Install the kiosk-mode frontend module from HACS and add its configuration to the dashboard. It hides the sidebar and header, and you can scope it to a specific user or URL so your admin view still shows the full interface.
What is the best app to lock an Android tablet to Home Assistant?
Fully Kiosk Browser is the standard. It boots your dashboard full-screen, blocks navigation out of the app, and adds motion-triggered screen wake and a screensaver. WallPanel is a capable open-source alternative if you prefer to avoid the paid unlock.
How do I lock an iPad to a Home Assistant dashboard?
Use Guided Access in iOS accessibility settings to lock the iPad to the Home Assistant Companion app running your dashboard. It is more limited than Android tools but locks a fixed panel to one app effectively.
How do I stop a wall tablet screen from staying on all night?

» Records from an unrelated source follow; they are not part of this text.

/-- A message enters the network. -/
def Dev.transmit (d : Dev) (dst vc seq : Nat) (m : FabMsg) : Dev :=
  let put (a : Dev × Bool) (f : Bytes × Bool) : Dev × Bool :=
    (a.1.enqueuePkt { vc := vc, dst := dst, src := d.deviceNo, hops := 6, msgSeq := seq, first := a.2, last := f.2, payload := f.1 }, false)
  ((fragments vc 65536 (m.bytes d.deviceNo)).foldl put (d.emit (.fabMsg dst vc seq m), true)).1

/-- Bytes of the messages held in the 2 MiB store that are in the network. -/
def storeBytes (dev : Nat) (l : List HeldMsg) : Nat :=
  (l.filter (fun h => h.sent)).foldl (fun a h => a + (h.msg.bytes dev).length) 0

/-- The store takes a message: 256 KiB of its 2 MiB are reserved for VC0 and VC1. -/
def Dev.storeTakes (d : Dev) (vc n : Nat) : Bool :=
  decide (storeBytes d.deviceNo d.fab.held + n ≤ 2097152)
    && (decide (vc < 2) || decide (storeBytes d.deviceNo (d.fab.held.filter (fun h => decide (2 ≤ h.vc))) + n ≤ 1835008))

/-- One held message changes. -/
def Dev.modHeld (d : Dev) (dst vc seq : Nat) (f : HeldMsg → HeldMsg) : Dev :=
  { d with fab := { d.fab with held := d.fab.held.map (fun (o : HeldMsg) => if o.dst = dst ∧ o.vc = vc ∧ o.seq = seq then f o else o) } }

/-- Messages that wait for the store or for a route are sent, in their order for each destination and VC. -/
def Dev.flushHeld (d : Dev) : Dev :=
  d.fab.held.foldl (fun (x : Dev) (h : HeldMsg) =>
    if h.sent then x
    else if x.reach h.dst && x.storeTakes h.vc (h.msg.bytes x.deviceNo).length
        && !x.fab.held.any (fun o => !o.sent && decide (o.dst = h.dst) && decide (o.vc = h.vc) && laterThan 16 h.seq o.seq) then
      (x.modHeld h.dst h.vc h.seq (fun o => { o with sent := true, sentAt := x.up, firstAt := x.up })).transmit h.dst h.vc h.seq h.msg
    else x) d

/-- A message to another device is numbered, held and sent. -/
def Dev.send (d : Dev) (dst : Nat) (m : FabMsg) : Dev :=
  if dst = d.deviceNo then d
  else
    let k := vcKey dst m.vc
    let seq := d.fab.txMsg.getD k 0
    let h : HeldMsg := { dst := dst, vc := m.vc, seq := seq, msg := m, sentAt := d.up, firstAt := d.up, sent := false }
    (d.modFab (fun f => { f with txMsg := f.txMsg.put k ((seq + 1) % 65536), held := f.held ++ [h] })).flushHeld

/-- A message to every device of a mask but this one. -/
def Dev.sendAll (d : Dev) (mask : Nat) (m : FabMsg) : Dev := (bitsOf 64 mask).foldl (fun x n => x.send n m) d

/-- Every unacknowledged message to a device is sent again. -/
def Dev.resend (d : Dev) (dst : Nat) : Dev :=
  d.fab.held.foldl (fun (x : Dev) (h : HeldMsg) =>
    if h.dst = dst ∧ h.sent = true then
      ((x.modHeld h.dst h.vc h.seq (fun o => { o with sentAt := x.up })).transmit h.dst h.vc h.seq h.msg).count Reg.FAB_E2E_RETX
    else x) d

/-- A message arrives whole: it is taken once and in order, and an acknowledgement is owed. The first message of a source
and VC sets the numbering. -/
def Dev.receive (d : Dev) (src vc seq : Nat) : Dev × Bool :=
  let k := vcKey src vc
  let due (x : FabSt) : FabSt := { x with ackDue := if x.ackDue.contains k then x.ackDue else x.ackDue ++ [k] }
  if src = d.deviceNo ∨ 64 ≤ src then (d, false)
  else match d.fab.rxMsg.find k with
    | none => ({ d with fab := due { d.fab with rxMsg := d.fab.rxMsg.put k (seq % 65536) } }, true)
    | some last =>
      if (last + 1) % 65536 = seq then ({ d with fab := due { d.fab with rxMsg := d.fab.rxMsg.put k seq } }, true)
      else ({ d with fab := due d.fab }, false)

/-- A received message has its effect `f` where it is taken. -/
def Dev.onMsg (d : Dev) (src vc seq : Nat) (f : Dev → Dev) : Dev :=
  let r := d.receive src vc seq
  if r.2 then f r.1 else r.1

/-! ## Views (R430, R435, R441) -/

/-- The view of a device on its own before the first view is installed (R45): CRT_VIEW has its reset value. -/
def Dev.loneView (d : Dev) : FabView :=
  { num := 0, fromEpoch := 0, members := maskOf [d.deviceNo], summit := d.deviceNo, minority := false }

/-- The current view. -/
def Dev.view (d : Dev) : FabView := (d.fab.views.head?).getD d.loneView

/-- View(E): the highest number whose FROM_EPOCH is at or before E. -/
def Dev.viewAt (d : Dev) (e : Nat) : FabView := (d.fab.views.find? (fun v => decide (v.fromEpoch ≤ e))).getD d.loneView

/-- The members of the current view but this device. -/
def Dev.others (d : Dev) : Nat := putBit d.view.members d.deviceNo false

def Dev.isSummit (d : Dev) : Bool := decide (d.view.summit = d.deviceNo)

/-- A summit exists (R41, R45). -/
def Dev.joined (d : Dev) : Bool := d.bit Fld.FAB_STATUS_JOINED

/-- SUMMIT_PRIO of a device; that of another device reaches this one in no message. -/
def Dev.prioOf (d : Dev) (n : Nat) : Nat := if n = d.deviceNo then d.fld Fld.FAB_CFG_SUMMIT_PRIO else Config.peerPrio n % 16

/-- The member with the highest SUMMIT_PRIO, ties to the lower number. -/
def Dev.electFrom (d : Dev) (members : Nat) : Nat :=
  ((bitsOf 64 members).foldl (fun m n =>
    match m with
    | none => some n
    | some x => if d.prioOf x < d.prioOf n then some n else some x) (none : Option Nat)).getD d.deviceNo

Use a kiosk app with motion detection, such as Fully Kiosk Browser, so the screen wakes when someone approaches and dims or turns off when the room is empty. This saves power and reduces the risk of screen burn-in.
Do I need an expensive tablet for a Home Assistant wall panel?
No. The hub does the work; the tablet only renders a web page. A basic Android tablet with a decent screen and stable Wi-Fi is enough. Spend on the mount and always-on power rather than on tablet performance.